According to the FBI, behind the scenes, Sakhai was making forgeries. He bought only lesser-known works worth of no more than a few hundred thousand dollars. He had the painting copied, possibly in China, took the genuine certificate of authenticity and sold the copy. Months or years later he would sell also the original, which would be accepted without the certificate. He usually sold the forgeries to Asian collectors and real ones to New York and London galleries. Japanese collectors trusted the certificate and would not commission a European expert to authenticate a mediocre painting.

Sakhai would also buy relatively worthless paintings to reuse the canvas for new forgeries.

Asian art experts eventually became suspicious. Some of the European art galleries noticed that once they put some of the paintings up for auction, they noticed that someone in Japan already owned the painting. Suspicion begun to grow but Sakhai denied having anything to do with forgeries. He claimed that he often consigned paintings to other dealers which put them out of his control. Still, eventually FBI got interested and Sakhai heard about their inquiries about him.

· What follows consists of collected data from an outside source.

/-- R169: what each kind of notice carries, its values read from the record as it stands. R170, R172: NOTICE_WRITE writes the
head notice when the room is 1 or more, and an armed part raises one MSI; otherwise nothing happens. R67: a sweep that waits
at its end point ends in the step whose notice brings the SWEEP_DONE load to 2048. -/
def Obligations.NoticeWrite : Prop :=
  (∀ (s : State) (slot : Slot) (r : Record), s.recAt slot = some r →
     s.noticeEntry (.planNeeded slot) =
       { kind := 0x10#8, status := 0#8, reqId := 0, ringPos := 0, slot := slot.val, stripe := r.stripe
         results := [0#8, r.state.code, if r.margin < 0 then 0xFF#8 else BitVec.ofNat 8 r.margin.toNat] }
     ∧ s.noticeEntry (.delivered slot) =
       { kind := 0x11#8, status := 0#8, reqId := 0, ringPos := 0, slot := slot.val, stripe := r.stripe
         results := [0#8, r.state.code] }
     ∧ s.noticeEntry (.faulted slot) =
       { kind := 0x12#8, status := 0#8, reqId := 0, ringPos := 0, slot := slot.val, stripe := r.stripe
         results := [0#8, r.state.code, 0#8, 0#8] ++ (match r.fault with
         | none => [0#8, 0#8]
         | some (.checkMismatch j) => [1#8, BitVec.ofNat 8 j]
         | some .landingFault => [2#8, 0#8]) }
     ∧ s.noticeEntry (.lost slot) =
       { kind := 0x13#8, status := 0#8, reqId := 0, ringPos := 0, slot := slot.val, stripe := r.stripe
         results := [0#8, r.state.code] }
     ∧ (∀ id, s.noticeEntry (.holdGranted slot id) =
       { kind := 0x14#8, status := 0#8, reqId := id, ringPos := 0, slot := slot.val, stripe := r.stripe
         results := [0#8, r.state.code] }))
  ∧ (∀ (s : State) (id : ReqId) (k : RackId), s.noticeEntry (.sweepDone id k) =
       { kind := 0x15#8, status := 0#8, reqId := id, ringPos := 0, slot := 0, stripe := 0, results := [k] })
  ∧ (∀ (n : Notice) (rest : List Notice) (cw : Dma) (s₀ : State),
       let s := s₀.arbitersServed
       (s.port.notices = n :: rest → 1 ≤ s.room → ∃ t, exec (.noticeWrite cw) s₀ = .next t
         ∧ t.outputs = s.outputs ++ s.entryOutputs (s.noticeEntry n) cw
         ∧ (if s.rackUnit.sweep.running = true ∧ s.rackUnit.sweep.wrapMark = false
               ∧ s.rackUnit.sweep.position = s.rackUnit.sweep.endPoint
               ∧ 2048 < s.sweepDonePending + s.rackUnit.sweep.waiting.length
               ∧ { s with port := { s.port with notices := rest } }.sweepDonePending + s.rackUnit.sweep.waiting.length ≤ 2048
             then
               t.rackUnit.sweep = { running := false, downSet := [], position := 0, endPoint := 2048, wrapMark := false
                                    waiting := [] }
               ∧ t.port.notices = rest ++ s.rackUnit.sweep.waiting.map fun w => .sweepDone w.1 w.2
             else t.rackUnit.sweep = s.rackUnit.sweep ∧ t.port.notices = rest)
         ∧ t.port = { s.port with
             producer := (s.port.producer + 1) % 2 ^ s.port.cplSize, armed := false, notices := t.port.notices }
         ∧ t = { s with
             port := t.port, outputs := t.outputs, rackUnit := { s.rackUnit with sweep := t.rackUnit.sweep } })
       ∧ (s.port.notices = [] ∨ s.room = 0 → exec (.noticeWrite cw) s₀ = .next s))

/-! ## Formats -/

/-- Chapter 11: the byte orders and the codes, and the places of the fields of a Completion Ring entry. R173, R174: the IDENTIFY
and REPORT blocks, and the sizes of Settings Blocks and PULLs. R159, R164: the OPEN contexts are the tags whose context is not
FREE (that they are reported is the model's choice, log entry 34). -/
def Obligations.WrittenBlocks : Prop :=
  (∀ (l : List Byte) (off len : Nat),
     byteAt l off = l.getD off 0#8
     ∧ leAt l off len = ∑ i ∈ Finset.range len, (l.getD (off + i) 0#8).toNat * 256 ^ i
     ∧ beAt l off len = ∑ i ∈ Finset.range len, (l.getD (off + i) 0#8).toNat * 256 ^ (len - 1 - i))
  ∧ (∀ len x : Nat, (leBytes len x).length = len ∧ leAt (leBytes len x) 0 len = x % 256 ^ len)
  ∧ [Status.ok, .tableFull, .duplicate, .notFound, .badShape, .badPlan, .unrecoverable, .wrongState, .notHeld, .sweepActive,
      .hostFault, .badRequest].map Status.code = (List.range 12).map (BitVec.ofNat 8)
  ∧ [RecState.queued, .fetching, .planWait, .combining, .delivered, .faulted, .lost].map RecState.code =
      [1#8, 2#8, 3#8, 4#8, 5#8, 6#8, 7#8]
  ∧ (∀ id, [Hold.none, .requested id, .granted].map Hold.code = [0#8, 1#8, 2#8])
  ∧ (∀ c, [SurvState.available, .pulling, .staged, .failed c, .gone].map SurvState.code = [0#8, 1#8, 2#8, 3#8, 4#8])
  ∧ [SurvState.available, .pulling, .staged, .failed .timeoutLimit, .failed .notHeld, .failed .corrupt, .gone].map
      SurvState.reasonCode = [0#8, 0#8, 0#8, 1#8, 2#8, 3#8, 4#8]
  ∧ faultCodes none = [0#8, 0#8] ∧ (∀ j, faultCodes (some (.checkMismatch j)) = [1#8, BitVec.ofNat 8 j])
  ∧ faultCodes (some .landingFault) = [2#8, 0#8]
  ∧ [BudgetClass.full, .reduced, .trickle, .halted].map BudgetClass.code = [0#8, 1#8, 2#8, 3#8]
  ∧ (∀ c : CplEntry, c.bytes.length = 32
      ∧ byteAt c.bytes 0 = c.kind ∧ byteAt c.bytes 1 = c.status ∧ leAt c.bytes 2 2 = c.reqId.toNat
      ∧ leAt c.bytes 4 2 = c.ringPos % 65536 ∧ leAt c.bytes 6 2 = c.slot % 65536 ∧ leAt c.bytes 8 8 = c.stripe.toNat
      ∧ ∀ i, i < 16 → byteAt c.bytes (16 + i) = c.results.getD i 0#8)
  ∧ identifyBlock = [0x00#8, 0x08#8, 0x00#8, 0x0E#8, 0x00#8, 0x01#8, 0x00#8, 0x01#8, 12#8, 16#8, 0x00#8, 0x20#8, 0x01#8,
      0x00#8, 0x00#8, 0x00#8]
  ∧ (∀ g : Settings, g.bytes.length = 80)
  ∧ (∀ tag serial stripe frag start length span urgent verify,
      (pullMessage tag serial stripe frag start length span urgent verify).length = 28)
  ∧ ∀ s : State, s.openCtxs = ((List.range 256).filter fun i => s.ctxAt (BitVec.ofNat 8 i) ≠ none).length
    ∧ s.reportBlock.length = 128
    ∧ leAt s.reportBlock 0 4 = s.counters.pullsSent.toNat ∧ leAt s.reportBlock 4 4 = s.counters.accepted.toNat
    ∧ leAt s.reportBlock 8 4 = s.counters.stale.toNat ∧ leAt s.reportBlock 12 4 = s.counters.badCheck.toNat
    ∧ leAt s.reportBlock 16 4 = s.counters.malformed.toNat ∧ leAt s.reportBlock 20 4 = s.counters.retries.toNat
    ∧ leAt s.reportBlock 24 4 = s.counters.delivered.toNat ∧ leAt s.reportBlock 28 4 = s.counters.faulted.toNat
    ∧ leAt s.reportBlock 32 4 = s.counters.lost.toNat ∧ leAt s.reportBlock 36 4 = 0
    ∧ field s.reportBlock 40 80 = s.settings.bytes
    ∧ leAt s.reportBlock 120 2 = s.act.free.length % 65536 ∧ leAt s.reportBlock 122 2 = s.openCtxs
    ∧ byteAt s.reportBlock 124 = BitVec.ofNat 8 ((if s.comb.pass.isSome then 1 else 0) + (if s.port.quiesce then 2 else 0))
    ∧ leAt s.reportBlock 125 3 = 0

/-- R29, R173, R174: each field of the QUERY snapshot stands at the place that chapter 11 gives it, and every padding byte,
every entry past t and s, and every place of the plan and the rows past k and t is zero. (The codes: `WrittenBlocks`.) A tag
shown is that of an OPEN context of the survivor, and a PULLING survivor has one. -/
def Obligations.SnapshotLayout : Prop :=
  ∀ (s : State) (slot : Slot) (r : Record),
    let b := s.snapshot slot r
    b.length = 824
    ∧ leAt b 0 2 = slot.val ∧ byteAt b 2 = BitVec.ofNat 8 r.k ∧ byteAt b 3 = BitVec.ofNat 8 r.n
    ∧ byteAt b 4 = BitVec.ofNat 8 r.t ∧ byteAt b 5 = BitVec.ofNat 8 r.s ∧ byteAt b 6 = r.lcode
    ∧ byteAt b 7 = BitVec.ofNat 8 r.boost ∧ leAt b 8 8 = r.stripe.toNat ∧ leAt b 16 4 = r.serial.toNat
    ∧ byteAt b 20 = r.state.code
    ∧ byteAt b 21 = BitVec.ofNat 8 ((if r.active then 1 else 0) + (if r.stall.isSome then 2 else 0)
        + (if s.inPass slot then 4 else 0))
    ∧ byteAt b 22 = r.hold.code
    ∧ byteAt b 23 = (if r.margin < 0 then 0xFF#8 else BitVec.ofNat 8 r.margin.toNat)
    ∧ byteAt b 24 = (if r.margin < 0 then 4#8 else BitVec.ofNat 8 (3 - r.margin).toNat)
    ∧ byteAt b 25 = BitVec.ofNat 8 r.age ∧ byteAt b 26 = BitVec.ofNat 8 r.score
    ∧ field b 27 2 = faultCodes r.fault ∧ field b 29 35 = List.replicate 35 0#8
    ∧ (∀ j g, r.targets[j]? = some g → j < 4 →
        byteAt b (64 + 24 * j) = BitVec.ofNat 8 g.frag
        ∧ byteAt b (64 + 24 * j + 1) = (if g.computed.isSome then 1#8 else 0#8)
        ∧ leAt b (64 + 24 * j + 4) 4 = g.expected.toNat
        ∧ leAt b (64 + 24 * j + 8) 4 = (g.computed.getD 0).toNat
        ∧ leAt b (64 + 24 * j + 16) 8 = g.landing.toNat
        ∧ field b (64 + 24 * j + 2) 2 = [0#8, 0#8] ∧ field b (64 + 24 * j + 12) 4 = [0#8, 0#8, 0#8, 0#8])
    ∧ (∀ j, r.t ≤ j → j < 4 → field b (64 + 24 * j) 24 = List.replicate 24 0#8)
    ∧ (∀ pos v, r.survs[pos]? = some v → pos < 15 →
        let left := (v.holdoff.filter fun u => decide (s.now < u)).map (· - s.now)
        let tag := if v.state = .pulling then s.tagOf slot pos else none
        byteAt b (160 + 40 * pos) = BitVec.ofNat 8 v.frag ∧ byteAt b (160 + 40 * pos + 1) = v.rack
        ∧ beAt b (160 + 40 * pos + 2) 2 = v.svc.toNat ∧ beAt b (160 + 40 * pos + 4) 16 = v.addr.toNat
        ∧ byteAt b (160 + 40 * pos + 20) = v.state.code
        ∧ byteAt b (160 + 40 * pos + 21) = BitVec.ofNat 8 ((if pos ∈ r.plan then 1 else 0)
            + (if v.staging.isSome then 2 else 0) + (if tag.isSome then 4 else 0) + (if left.isSome then 8 else 0)
            + (if v.faultOffset.isSome then 16 else 0))
        ∧ byteAt b (160 + 40 * pos + 22) = BitVec.ofNat 8 v.retries
        ∧ byteAt b (160 + 40 * pos + 23) = v.state.reasonCode
        ∧ leAt b (160 + 40 * pos + 24) 2 = (v.staging.map (·.slab.val)).getD 0
        ∧ leAt b (160 + 40 * pos + 26) 2 = (v.staging.map (·.cover.count true)).getD 0 % 65536
        ∧ byteAt b (160 + 40 * pos + 28) = tag.getD 0#8
        ∧ leAt b (160 + 40 * pos + 32) 4 = left.getD 0 % 2 ^ 32
        ∧ leAt b (160 + 40 * pos + 36) 4 = (v.faultOffset.getD 0).toNat
        ∧ field b (160 + 40 * pos + 29) 3 = [0#8, 0#8, 0#8])
    ∧ (∀ pos, r.s ≤ pos → pos < 15 → field b (160 + 40 * pos) 40 = List.replicate 40 0#8)
    ∧ (∀ i p, r.plan[i]? = some p → i < 16 → byteAt b (760 + i) = BitVec.ofNat 8 p)
    ∧ (∀ j row i c, r.rows[j]? = some row → row[i]? = some c → j < 4 → i < 12 → byteAt b (776 + 12 * j + i) = c)
    ∧ (∀ i, r.plan.length ≤ i → i < 16 → byteAt b (760 + i) = 0#8)
    ∧ (∀ j i, j < 4 → i < 12 → (r.rows.getD j []).length ≤ i → byteAt b (776 + 12 * j + i) = 0#8)
    ∧ (s.inPass slot = true ↔ ∃ p, s.comb.pass = some p ∧ p.slot = slot)
    ∧ (∀ pos tag, s.tagOf slot pos = some tag → ∃ c, s.ctxAt tag = some c ∧ c.slot = slot ∧ c.pos = pos)
    ∧ (s.contextsExact →
        (∀ tag c, s.ctxAt tag = some c → c.slot = slot → s.tagOf slot c.pos = some tag)
        ∧ ∀ pos v, s.recAt slot = some r → r.survs[pos]? = some v → v.state = .pulling → (s.tagOf slot pos).isSome = true)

In May 2000, both Christie's and Sotheby's realized they were both offering Paul Gauguin's Vase de Fleurs (also known as Lilas), both supposedly original. Both auction houses took the paintings to Gauguin expert Sylvie Crussard at the Wildenstein Institute in Paris. She confirmed that the Christie's painting was a forgery; Christie's had to withdraw their catalogue from the printers. They also informed the owners, Gallery Muse in Tokyo. The original painting was auctioned at Sotheby's and Ely Sakhai netted $310.000. However, FBI traced the source of the forgery to Sakhai as well.

Investigations revealed more suspicious deals. On March 9, 2000, the FBI arrested Sakhai at his gallery on Broadway and charged him with eight counts of wire and mail fraud. FBI estimate of his profits are $3.5 million. Sakhai was later released on bail.

On March 4, 2004, Sakhai was charged with eight counts of fraud. He was again released on bail. He may face 20 years in Prison.